# Pets... How many is too many?



## appleblossom (Mar 10, 2005)

Just wondering what everyones personal opinion is on where to draw the line at how many pets you personally own. HOw many do you have & do you think you want more? Since Ive gotten my new puppy Friday I think Im definatly at or maybe over my perfect number of pets (if you count my 2 cats but my moms says outside pets dont really count lol)


----------



## rcj1095 (Mar 4, 2009)

I am definitely at my limit. I love having four. Not as scary as I thought. The two littles hang together in the playpen. Coop has his penthouse and Coco has free reign of the house now. Typically, I'll take the littles shopping and to the shop and stuff like that and the mediums get to go to the ball games and towpath walks and stuff like that. I only have so many arms though so any more would not be getting the attention they deserve. I have all four laying with me in the bed right now and they fit perfectly.
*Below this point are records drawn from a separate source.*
-- ==== Sys2Proof/Word.lean ====
section
/-! DEFINITION. The word types of the machine (00_scope.md R7, R8): a word is 32 bits, a byte is 8 bits,
and a register field of an instruction is 4 bits. -/

namespace Sys2Proof

/-- A 32-bit word: a register, an address, an instruction (00_scope.md R6, R7). -/
abbrev Word := BitVec 32

/-- A byte of memory (00_scope.md section 8, 20_memory.md R72). -/
abbrev Byte := BitVec 8

/-- The number of a general register, or of a coprocessor register, as an instruction field holds it
(10_state.md R26, R40). -/
abbrev RegNum := BitVec 4

end Sys2Proof
end

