-- ==== Sys2Proof/Laws/State.lean ====
section
/-! SUPPORT. One lemma a field and a named update: what each update of `State` leaves and what it writes. No later proof
unfolds a record update. -/

namespace Sys2Proof.Machine

/-! ### `State.setPhys` -/

@[simp] theorem State.setPhys_variant (s : State) (p : PhysReg) (v : Word) : (s.setPhys p v).variant = s.variant := rfl
@[simp] theorem State.setPhys_memMap (s : State) (p : PhysReg) (v : Word) : (s.setPhys p v).memMap = s.memMap := rfl
@[simp] theorem State.setPhys_regs (s : State) (p : PhysReg) (v : Word) : (s.setPhys p v).regs = s.regs.set p.index v := rfl
@[simp] theorem State.setPhys_cpsr (s : State) (p : PhysReg) (v : Word) : (s.setPhys p v).cpsr = s.cpsr := rfl
@[simp] theorem State.setPhys_spsrFiq (s : State) (p : PhysReg) (v : Word) : (s.setPhys p v).spsrFiq = s.spsrFiq := rfl
@[simp] theorem State.setPhys_spsrIrq (s : State) (p : PhysReg) (v : Word) : (s.setPhys p v).spsrIrq = s.spsrIrq := rfl
@[simp] theorem State.setPhys_spsrSvc (s : State) (p : PhysReg) (v : Word) : (s.setPhys p v).spsrSvc = s.spsrSvc := rfl
@[simp] theorem State.setPhys_spsrAbt (s : State) (p : PhysReg) (v : Word) : (s.setPhys p v).spsrAbt = s.spsrAbt := rfl
@[simp] theorem State.setPhys_spsrUnd (s : State) (p : PhysReg) (v : Word) : (s.setPhys p v).spsrUnd = s.spsrUnd := rfl
@[simp] theorem State.setPhys_pc (s : State) (p : PhysReg) (v : Word) : (s.setPhys p v).pc = s.pc := rfl
@[simp] theorem State.setPhys_mem (s : State) (p : PhysReg) (v : Word) : (s.setPhys p v).mem = s.mem := rfl
@[simp] theorem State.setPhys_storedWords (s : State) (p : PhysReg) (v : Word) : (s.setPhys p v).storedWords = s.storedWords :=
  rfl
@[simp] theorem State.setPhys_lock (s : State) (p : PhysReg) (v : Word) : (s.setPhys p v).lock = s.lock := rfl
@[simp] theorem State.setPhys_coprocs (s : State) (p : PhysReg) (v : Word) : (s.setPhys p v).coprocs = s.coprocs := rfl
@[simp] theorem State.setPhys_inputs (s : State) (p : PhysReg) (v : Word) : (s.setPhys p v).inputs = s.inputs := rfl
@[simp] theorem State.setPhys_draws (s : State) (p : PhysReg) (v : Word) : (s.setPhys p v).draws = s.draws := rfl

/-! ### `State.setCpsr` -/

@[simp] theorem State.setCpsr_variant (s : State) (c : Cpsr) : (s.setCpsr c).variant = s.variant := rfl
@[simp] theorem State.setCpsr_memMap (s : State) (c : Cpsr) : (s.setCpsr c).memMap = s.memMap := rfl
@[simp] theorem State.setCpsr_regs (s : State) (c : Cpsr) : (s.setCpsr c).regs = s.regs := rfl
@[simp] theorem State.setCpsr_cpsr (s : State) (c : Cpsr) : (s.setCpsr c).cpsr = c := rfl
@[simp] theorem State.setCpsr_spsrFiq (s : State) (c : Cpsr) : (s.setCpsr c).spsrFiq = s.spsrFiq := rfl
@[simp] theorem State.setCpsr_spsrIrq (s : State) (c : Cpsr) : (s.setCpsr c).spsrIrq = s.spsrIrq := rfl
@[simp] theorem State.setCpsr_spsrSvc (s : State) (c : Cpsr) : (s.setCpsr c).spsrSvc = s.spsrSvc := rfl
@[simp] theorem State.setCpsr_spsrAbt (s : State) (c : Cpsr) : (s.setCpsr c).spsrAbt = s.spsrAbt := rfl
@[simp] theorem State.setCpsr_spsrUnd (s : State) (c : Cpsr) : (s.setCpsr c).spsrUnd = s.spsrUnd := rfl
@[simp] theorem State.setCpsr_pc (s : State) (c : Cpsr) : (s.setCpsr c).pc = s.pc := rfl
@[simp] theorem State.setCpsr_mem (s : State) (c : Cpsr) : (s.setCpsr c).mem = s.mem := rfl
@[simp] theorem State.setCpsr_storedWords (s : State) (c : Cpsr) : (s.setCpsr c).storedWords = s.storedWords := rfl
@[simp] theorem State.setCpsr_lock (s : State) (c : Cpsr) : (s.setCpsr c).lock = s.lock := rfl
@[simp] theorem State.setCpsr_coprocs (s : State) (c : Cpsr) : (s.setCpsr c).coprocs = s.coprocs := rfl
@[simp] theorem State.setCpsr_inputs (s : State) (c : Cpsr) : (s.setCpsr c).inputs = s.inputs := rfl
@[simp] theorem State.setCpsr_draws (s : State) (c : Cpsr) : (s.setCpsr c).draws = s.draws := rfl

/-! ### `State.drawn` -/

@[simp] theorem State.drawn_variant (s : State) (n : Nat) : (s.drawn n).variant = s.variant := rfl
@[simp] theorem State.drawn_memMap (s : State) (n : Nat) : (s.drawn n).memMap = s.memMap := rfl
@[simp] theorem State.drawn_regs (s : State) (n : Nat) : (s.drawn n).regs = s.regs := rfl
@[simp] theorem State.drawn_cpsr (s : State) (n : Nat) : (s.drawn n).cpsr = s.cpsr := rfl
@[simp] theorem State.drawn_spsrFiq (s : State) (n : Nat) : (s.drawn n).spsrFiq = s.spsrFiq := rfl
@[simp] theorem State.drawn_spsrIrq (s : State) (n : Nat) : (s.drawn n).spsrIrq = s.spsrIrq := rfl
@[simp] theorem State.drawn_spsrSvc (s : State) (n : Nat) : (s.drawn n).spsrSvc = s.spsrSvc := rfl
@[simp] theorem State.drawn_spsrAbt (s : State) (n : Nat) : (s.drawn n).spsrAbt = s.spsrAbt := rfl
@[simp] theorem State.drawn_spsrUnd (s : State) (n : Nat) : (s.drawn n).spsrUnd = s.spsrUnd := rfl
@[simp] theorem State.drawn_pc (s : State) (n : Nat) : (s.drawn n).pc = s.pc := rfl
@[simp] theorem State.drawn_mem (s : State) (n : Nat) : (s.drawn n).mem = s.mem := rfl
@[simp] theorem State.drawn_storedWords (s : State) (n : Nat) : (s.drawn n).storedWords = s.storedWords := rfl
@[simp] theorem State.drawn_lock (s : State) (n : Nat) : (s.drawn n).lock = s.lock := rfl
@[simp] theorem State.drawn_coprocs (s : State) (n : Nat) : (s.drawn n).coprocs = s.coprocs := rfl
@[simp] theorem State.drawn_inputs (s : State) (n : Nat) : (s.drawn n).inputs = s.inputs := rfl
@[simp] theorem State.drawn_draws (s : State) (n : Nat) : (s.drawn n).draws = s.draws + n := rfl

/-! ### `State.jump` -/

@[simp] theorem State.jump_variant (s : State) (a : Word) : (s.jump a).variant = s.variant := rfl
@[simp] theorem State.jump_memMap (s : State) (a : Word) : (s.jump a).memMap = s.memMap := rfl
@[simp] theorem State.jump_regs (s : State) (a : Word) : (s.jump a).regs = s.regs := rfl
@[simp] theorem State.jump_cpsr (s : State) (a : Word) : (s.jump a).cpsr = s.cpsr := rfl
@[simp] theorem State.jump_spsrFiq (s : State) (a : Word) : (s.jump a).spsrFiq = s.spsrFiq := rfl
@[simp] theorem State.jump_spsrIrq (s : State) (a : Word) : (s.jump a).spsrIrq = s.spsrIrq := rfl
@[simp] theorem State.jump_spsrSvc (s : State) (a : Word) : (s.jump a).spsrSvc = s.spsrSvc := rfl
@[simp] theorem State.jump_spsrAbt (s : State) (a : Word) : (s.jump a).spsrAbt = s.spsrAbt := rfl
@[simp] theorem State.jump_spsrUnd (s : State) (a : Word) : (s.jump a).spsrUnd = s.spsrUnd := rfl
@[simp] theorem State.jump_pc (s : State) (a : Word) : (s.jump a).pc = a := rfl
@[simp] theorem State.jump_mem (s : State) (a : Word) : (s.jump a).mem = s.mem := rfl
@[simp] theorem State.jump_storedWords (s : State) (a : Word) : (s.jump a).storedWords = if s.variant.isUncached then [] else s.storedWords :=
  rfl
@[simp] theorem State.jump_lock (s : State) (a : Word) : (s.jump a).lock = s.lock := rfl
@[simp] theorem State.jump_coprocs (s : State) (a : Word) : (s.jump a).coprocs = s.coprocs := rfl
@[simp] theorem State.jump_inputs (s : State) (a : Word) : (s.jump a).inputs = s.inputs := rfl
@[simp] theorem State.jump_draws (s : State) (a : Word) : (s.jump a).draws = s.draws := rfl

/-! ### `State.storeWord` -/

@[simp] theorem State.storeWord_variant (s : State) (a v : Word) : (s.storeWord a v).variant = s.variant := rfl
@[simp] theorem State.storeWord_memMap (s : State) (a v : Word) : (s.storeWord a v).memMap = s.memMap := rfl
@[simp] theorem State.storeWord_regs (s : State) (a v : Word) : (s.storeWord a v).regs = s.regs := rfl
@[simp] theorem State.storeWord_cpsr (s : State) (a v : Word) : (s.storeWord a v).cpsr = s.cpsr := rfl
@[simp] theorem State.storeWord_spsrFiq (s : State) (a v : Word) : (s.storeWord a v).spsrFiq = s.spsrFiq := rfl
@[simp] theorem State.storeWord_spsrIrq (s : State) (a v : Word) : (s.storeWord a v).spsrIrq = s.spsrIrq := rfl
@[simp] theorem State.storeWord_spsrSvc (s : State) (a v : Word) : (s.storeWord a v).spsrSvc = s.spsrSvc := rfl
@[simp] theorem State.storeWord_spsrAbt (s : State) (a v : Word) : (s.storeWord a v).spsrAbt = s.spsrAbt := rfl
@[simp] theorem State.storeWord_spsrUnd (s : State) (a v : Word) : (s.storeWord a v).spsrUnd = s.spsrUnd := rfl
@[simp] theorem State.storeWord_pc (s : State) (a v : Word) : (s.storeWord a v).pc = s.pc := rfl
@[simp] theorem State.storeWord_mem (s : State) (a v : Word) : (s.storeWord a v).mem = writeMemWord s.mem a v := rfl
@[simp] theorem State.storeWord_storedWords (s : State) (a v : Word) : (s.storeWord a v).storedWords = insertStored s.storedWords (wordBase a) :=
  rfl
@[simp] theorem State.storeWord_lock (s : State) (a v : Word) : (s.storeWord a v).lock = s.lock := rfl
@[simp] theorem State.storeWord_coprocs (s : State) (a v : Word) : (s.storeWord a v).coprocs = s.coprocs := rfl
@[simp] theorem State.storeWord_inputs (s : State) (a v : Word) : (s.storeWord a v).inputs = s.inputs := rfl
@[simp] theorem State.storeWord_draws (s : State) (a v : Word) : (s.storeWord a v).draws = s.draws := rfl

/-! ### `State.storeByte` -/

@[simp] theorem State.storeByte_variant (s : State) (a : Word) (v : Byte) : (s.storeByte a v).variant = s.variant := rfl
@[simp] theorem State.storeByte_memMap (s : State) (a : Word) (v : Byte) : (s.storeByte a v).memMap = s.memMap := rfl
@[simp] theorem State.storeByte_regs (s : State) (a : Word) (v : Byte) : (s.storeByte a v).regs = s.regs := rfl
@[simp] theorem State.storeByte_cpsr (s : State) (a : Word) (v : Byte) : (s.storeByte a v).cpsr = s.cpsr := rfl
@[simp] theorem State.storeByte_spsrFiq (s : State) (a : Word) (v : Byte) : (s.storeByte a v).spsrFiq = s.spsrFiq := rfl
@[simp] theorem State.storeByte_spsrIrq (s : State) (a : Word) (v : Byte) : (s.storeByte a v).spsrIrq = s.spsrIrq := rfl
@[simp] theorem State.storeByte_spsrSvc (s : State) (a : Word) (v : Byte) : (s.storeByte a v).spsrSvc = s.spsrSvc := rfl
@[simp] theorem State.storeByte_spsrAbt (s : State) (a : Word) (v : Byte) : (s.storeByte a v).spsrAbt = s.spsrAbt := rfl
@[simp] theorem State.storeByte_spsrUnd (s : State) (a : Word) (v : Byte) : (s.storeByte a v).spsrUnd = s.spsrUnd := rfl
@[simp] theorem State.storeByte_pc (s : State) (a : Word) (v : Byte) : (s.storeByte a v).pc = s.pc := rfl
@[simp] theorem State.storeByte_mem (s : State) (a : Word) (v : Byte) : (s.storeByte a v).mem = writeMem s.mem a.toNat v :=
  rfl
@[simp] theorem State.storeByte_storedWords (s : State) (a : Word) (v : Byte) : (s.storeByte a v).storedWords = insertStored s.storedWords (wordBase a) :=
  rfl
@[simp] theorem State.storeByte_lock (s : State) (a : Word) (v : Byte) : (s.storeByte a v).lock = s.lock := rfl
@[simp] theorem State.storeByte_coprocs (s : State) (a : Word) (v : Byte) : (s.storeByte a v).coprocs = s.coprocs := rfl
@[simp] theorem State.storeByte_inputs (s : State) (a : Word) (v : Byte) : (s.storeByte a v).inputs = s.inputs := rfl
@[simp] theorem State.storeByte_draws (s : State) (a : Word) (v : Byte) : (s.storeByte a v).draws = s.draws := rfl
I never feel bad leaving now cuz each one has one. Financially, I am at my limit also. Between high quality food and vet care and high quality treats and toys, we are at our limit. Not over it, just at it.


----------



## Gingersmom (Mar 12, 2009)

I'm thinking five is our limit too...LOL...same reasons..making sure they all have attention, doing nails, brushing, giving baths, vets, food, toys etc...LOL...we have the room though...VBG


----------



## elaina (Jul 1, 2008)

i have 2 dogs, a parrot, and a cockateil. i'm getting one more bird, and am very tempted to add one more dog. that will be my limit. 3 birds ,3 dogs


----------



## jazzman (Apr 8, 2009)

Five is too many ! Lol.

Four is my max too. Not only are the local laws against me, but
financially and mentally ( I would like to leave the house occasionally).
I think I've hit the limit.

For me, three chi's and a big dog is perfect. Stella and Lola always want to 
sit or lay where I am, and the boys always want to be next to their mom.

Watching them all interact is such a joy. I think that's why I decided to have 4. Their little society is as interesting as any reality show !
(and play time is hilarious).

(I've been missing my fish tank, lately)


----------



## N*T*M*4U (Nov 10, 2008)

There is no limit as long as you can care for them all .....


----------



## huskyluv (Oct 24, 2008)

I think it will vary from person to person and the limit on how many animals one should own would be how many the individual can safely and properly care for at any given time taking into account lifestyle and income.

My limit a while ago is very different from my limit now so I consider my "limit" to be sort of fluid. Currently I have two dogs, two guinea pigs, and two saltwater clownfish. I've not reached my limit but I am content with how many I have and don't want to over extend myself to the point that it takes away from my family or the animals I already have. 

Edit to add: After re-reading the question, yes I would like to add more dogs and fish into the family. But again how many more dogs also depends on the breed as well, lol. I can reach my limit with huskies a lot faster than I can with chihuahuas!


----------



## Demi's Mum (Jan 10, 2006)

I have 2 Chihuahuas and I think one more would round off our family just nicely. But our 3rd one will be a rescue from a shelter, around Christmas. (Or maybe a Yorkie if I can find one that looks like the one my husband grew up with.) Which ever comes first. Or both, never know!


----------



## Ciarra (May 6, 2008)

Legally Im way way way over the limit and money wise with just having a baby im over the limit as well, with 7 dogs and 2 cats and a betta. But Im still on the look out for another CC. If I find one that is close and or in my price range I may jump on it.


----------



## Mom of 4 Chi's (Apr 3, 2009)

I think it doesn't matter, as long as none of your pets are neglected . That's what I think, the law doesn't agree with me though .


----------



## Brodysmom (Jan 8, 2009)

I think the limit depends on your personal life.... what you can afford as far as high quality food, vet bills, flea/tick/heartworm meds, and then setting aside $$ for an emergency. Also, what you are comfortable with as far as vacations. Can you board them? Leave them with family? Bring them with you? So lifestyle is a factor as well. And then what about the other members of the family? Is everyone on board with more dogs/cats/pets? Or is anyone resenting the fact that vacations are less or on hold, or that the pets take up too much time? It's all really personal. 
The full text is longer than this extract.